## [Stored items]
-- ==== Sys2Proof/Machine/Bits.lean ====
section
/-! DEFINITION. Byte-order, bit-field, rounding and sparse-map helpers that every other definition uses. -/

namespace Sys2Proof.Machine

/-- `w` bytes of `n`, least-significant byte first (00, R8). -/
def le (w n : Nat) : Bytes := (List.range w).map fun i => BitVec.ofNat 8 (n / 256 ^ i)

/-- `w` bytes of `n`, most-significant byte first (00, R9). -/
def be (w n : Nat) : Bytes := (le w n).reverse

/-- Unsigned integer of bytes, least-significant byte first (00, R8). -/
def leNat : Bytes → Nat
  | [] => 0
  | b :: r => b.toNat + 256 * leNat r

/-- Unsigned integer of bytes, most-significant byte first (00, R9). -/
def beNat (b : Bytes) : Nat := leNat b.reverse

/-- Two's-complement value of a `w`-bit number. -/
def signed (w n : Nat) : Int := if n % 2 ^ w < 2 ^ (w - 1) then ((n % 2 ^ w : Nat) : Int) else ((n % 2 ^ w : Nat) : Int) - 2 ^ w

/-- The `w`-bit two's-complement pattern of an integer. -/
def wrap (w : Nat) (n : Int) : Nat := (n % (2 ^ w : Int)).toNat

/-- Bytes `off` to `off + len - 1` of a byte string. -/
def slice (b : Bytes) (off len : Nat) : Bytes := (b.drop off).take len

/-- Unsigned little-endian field of a byte string. -/
def fld (b : Bytes) (off len : Nat) : Nat := leNat (slice b off len)

/-- Signed little-endian field of a byte string. -/
def fldS (b : Bytes) (off len : Nat) : Int := signed (8 * len) (fld b off len)

/-- Bytes of a string of ASCII codes. -/
def ascii (l : List Nat) : Bytes := l.map (BitVec.ofNat 8)

/-- A byte string padded with zeros, or cut, to `n` bytes. -/
def padTo (n : Nat) (b : Bytes) : Bytes := (b ++ List.replicate (n - b.length) 0).take n

/-- Every byte is zero. -/
def allZero (b : Bytes) : Bool := b.all (· == 0)

/-- Smallest multiple of `m` at or above `n` (00). -/
def roundUp (n m : Nat) : Nat := (n + m - 1) / m * m

/-- Quotient rounded up. -/
def ceilDiv (a b : Nat) : Nat := (a + b - 1) / b

/-- Quotient rounded up of an integer by a positive natural. -/
def ceilDivI (a : Int) (b : Nat) : Int := -((-a) / (b : Int))

/-- RNE(a / b): round to nearest, ties to even (04, R53). -/
def rneDiv (a : Int) (b : Nat) : Int :=
  let q := a / (b : Int)
  let r := a % (b : Int)
  if 2 * r < (b : Int) then q else if (b : Int) < 2 * r then q + 1 else if q % 2 = 0 then q else q + 1

/-- RNE(a × 2^k) for a shift of either sign. -/
def rneShift (a : Int) (k : Int) : Int := if 0 ≤ k then a * 2 ^ k.toNat else rneDiv a (2 ^ (-k).toNat)

/-- An integer held to an interval. -/
def clampI (lo hi a : Int) : Int := if a < lo then lo else if hi < a then hi else a

/-- Bit `i` of a natural. -/
def bit (n i : Nat) : Bool := n.testBit i

/-- A Bool as a number. -/
def b2n (b : Bool) : Nat := if b then 1 else 0

/-! ## Sparse maps -/

/-- What a key reads as; an unlisted key reads as the default. -/
def mget {α : Type} (d : α) : SMap α → Nat → α
  | [], _ => d
  | (j, v) :: r, k => if j = k then v else mget d r k

/-- The map without its entry at `k`. -/
def mdel {α : Type} : SMap α → Nat → SMap α
  | [], _ => []
  | (j, v) :: r, k => if j = k then r else (j, v) :: mdel r k

/-- The map with `v` listed at `k`, keys rising. -/
def mins {α : Type} : SMap α → Nat → α → SMap α
  | [], k, v => [(k, v)]
  | (j, w) :: r, k, v => if k < j then (k, v) :: (j, w) :: r else if k = j then (k, v) :: r else (j, w) :: mins r k v

/-- Write `v` at `k`: the default value removes the entry, so equal maps are equal lists. -/
def mset {α : Type} [DecidableEq α] (d : α) (m : SMap α) (k : Nat) (v : α) : SMap α :=
  if v = d then mdel m k else mins m k v

/-- The canonical form: keys strictly rising, no entry equal to the default. -/
abbrev SMap.wf {α : Type} [DecidableEq α] (d : α) (m : SMap α) : Prop :=
  m.Pairwise (fun a b => a.1 < b.1) ∧ ∀ e ∈ m, e.2 ≠ d

/-- Write consecutive bytes. -/
def mwrite (m : SMap Byte) (a : Nat) : Bytes → SMap Byte
  | [] => m
  | b :: r => mwrite (mset 0 m a b) (a + 1) r

/-- Read `n` consecutive bytes. -/
def mread (m : SMap Byte) (a n : Nat) : Bytes := (List.range n).map fun i => mget 0 m (a + i)

/-- Entries of the map with keys outside `[a, b)`. -/
def mdrop {α : Type} (m : SMap α) (a b : Nat) : SMap α := m.filter fun e => e.1 < a || b ≤ e.1

end Sys2Proof.Machine
end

## [Activity]
Please output each record exactly as it appears above.

## [Answer for the task]
-- ==== Sys2Proof/Machine/Bits.lean ====
section
/-! DEFINITION. Byte-order, bit-field, rounding and sparse-map helpers that every other definition uses. -/

namespace Sys2Proof.Machine

/-- `w` bytes of `n`, least-significant byte first (00, R8). -/
def le (w n : Nat) : Bytes := (List.range w).map fun i => BitVec.ofNat 8 (n / 256 ^ i)

/-- `w` bytes of `n`, most-significant byte first (00, R9). -/
def be (w n : Nat) : Bytes := (le w n).reverse

/-- Unsigned integer of bytes, least-significant byte first (00, R8). -/
def leNat : Bytes → Nat
  | [] => 0
  | b :: r => b.toNat + 256 * leNat r

/-- Unsigned integer of bytes, most-significant byte first (00, R9). -/
def beNat (b : Bytes) : Nat := leNat b.reverse

/-- Two's-complement value of a `w`-bit number. -/
def signed (w n : Nat) : Int := if n % 2 ^ w < 2 ^ (w - 1) then ((n % 2 ^ w : Nat) : Int) else ((n % 2 ^ w : Nat) : Int) - 2 ^ w

/-- The `w`-bit two's-complement pattern of an integer. -/
def wrap (w : Nat) (n : Int) : Nat := (n % (2 ^ w : Int)).toNat

/-- Bytes `off` to `off + len - 1` of a byte string. -/
def slice (b : Bytes) (off len : Nat) : Bytes := (b.drop off).take len

/-- Unsigned little-endian field of a byte string. -/
def fld (b : Bytes) (off len : Nat) : Nat := leNat (slice b off len)

/-- Signed little-endian field of a byte string. -/
def fldS (b : Bytes) (off len : Nat) : Int := signed (8 * len) (fld b off len)

/-- Bytes of a string of ASCII codes. -/
def ascii (l : List Nat) : Bytes := l.map (BitVec.ofNat 8)

/-- A byte string padded with zeros, or cut, to `n` bytes. -/
def padTo (n : Nat) (b : Bytes) : Bytes := (b ++ List.replicate (n - b.length) 0).take n

/-- Every byte is zero. -/
def allZero (b : Bytes) : Bool := b.all (· == 0)

/-- Smallest multiple of `m` at or above `n` (00). -/
def roundUp (n m : Nat) : Nat := (n + m - 1) / m * m

/-- Quotient rounded up. -/
def ceilDiv (a b : Nat) : Nat := (a + b - 1) / b

/-- Quotient rounded up of an integer by a positive natural. -/
def ceilDivI (a : Int) (b : Nat) : Int := -((-a) / (b : Int))

/-- RNE(a / b): round to nearest, ties to even (04, R53). -/
def rneDiv (a : Int) (b : Nat) : Int :=
  let q := a / (b : Int)
  let r := a % (b : Int)
  if 2 * r < (b : Int) then q else if (b : Int) < 2 * r then q + 1 else if q % 2 = 0 then q else q + 1

/-- RNE(a × 2^k) for a shift of either sign. -/
def rneShift (a : Int) (k : Int) : Int := if 0 ≤ k then a * 2 ^ k.toNat else rneDiv a (2 ^ (-k).toNat)

/-- An integer held to an interval. -/
def clampI (lo hi a : Int) : Int := if a < lo then lo else if hi < a then hi else a

/-- Bit `i` of a natural. -/
def bit (n i : Nat) : Bool := n.testBit i

/-- A Bool as a number. -/
def b2n (b : Bool) : Nat := if b then 1 else 0

/-! ## Sparse maps -/

/-- What a key reads as; an unlisted key reads as the default. -/
def mget {α : Type} (d : α) : SMap α → Nat → α
  | [], _ => d
  | (j, v) :: r, k => if j = k then v else mget d r k

/-- The map without its entry at `k`. -/
def mdel {α : Type} : SMap α → Nat → SMap α
  | [], _ => []
  | (j, v) :: r, k => if j = k then r else (j, v) :: mdel r k

/-- The map with `v` listed at `k`, keys rising. -/
def mins {α : Type} : SMap α → Nat → α → SMap α
  | [], k, v => [(k, v)]
  | (j, w) :: r, k, v => if k < j then (k, v) :: (j, w) :: r else if k = j then (k, v) :: r else (j, w) :: mins r k v

/-- Write `v` at `k`: the default value removes the entry, so equal maps are equal lists. -/
def mset {α : Type} [DecidableEq α] (d : α) (m : SMap α) (k : Nat) (v : α) : SMap α :=
  if v = d then mdel m k else mins m k v

/-- The canonical form: keys strictly rising, no entry equal to the default. -/
abbrev SMap.wf {α : Type} [DecidableEq α] (d : α) (m : SMap α) : Prop :=
  m.Pairwise (fun a b => a.1 < b.1) ∧ ∀ e ∈ m, e.2 ≠ d

/-- Write consecutive bytes. -/
def mwrite (m : SMap Byte) (a : Nat) : Bytes → SMap Byte
  | [] => m
  | b :: r => mwrite (mset 0 m a b) (a + 1) r

/-- Read `n` consecutive bytes. -/
def mread (m : SMap Byte) (a n : Nat) : Bytes := (List.range n).map fun i => mget 0 m (a + i)

/-- Entries of the map with keys outside `[a, b)`. -/
def mdrop {α : Type} (m : SMap α) (a b : Nat) : SMap α := m.filter fun e => e.1 < a || b ≤ e.1

end Sys2Proof.Machine
end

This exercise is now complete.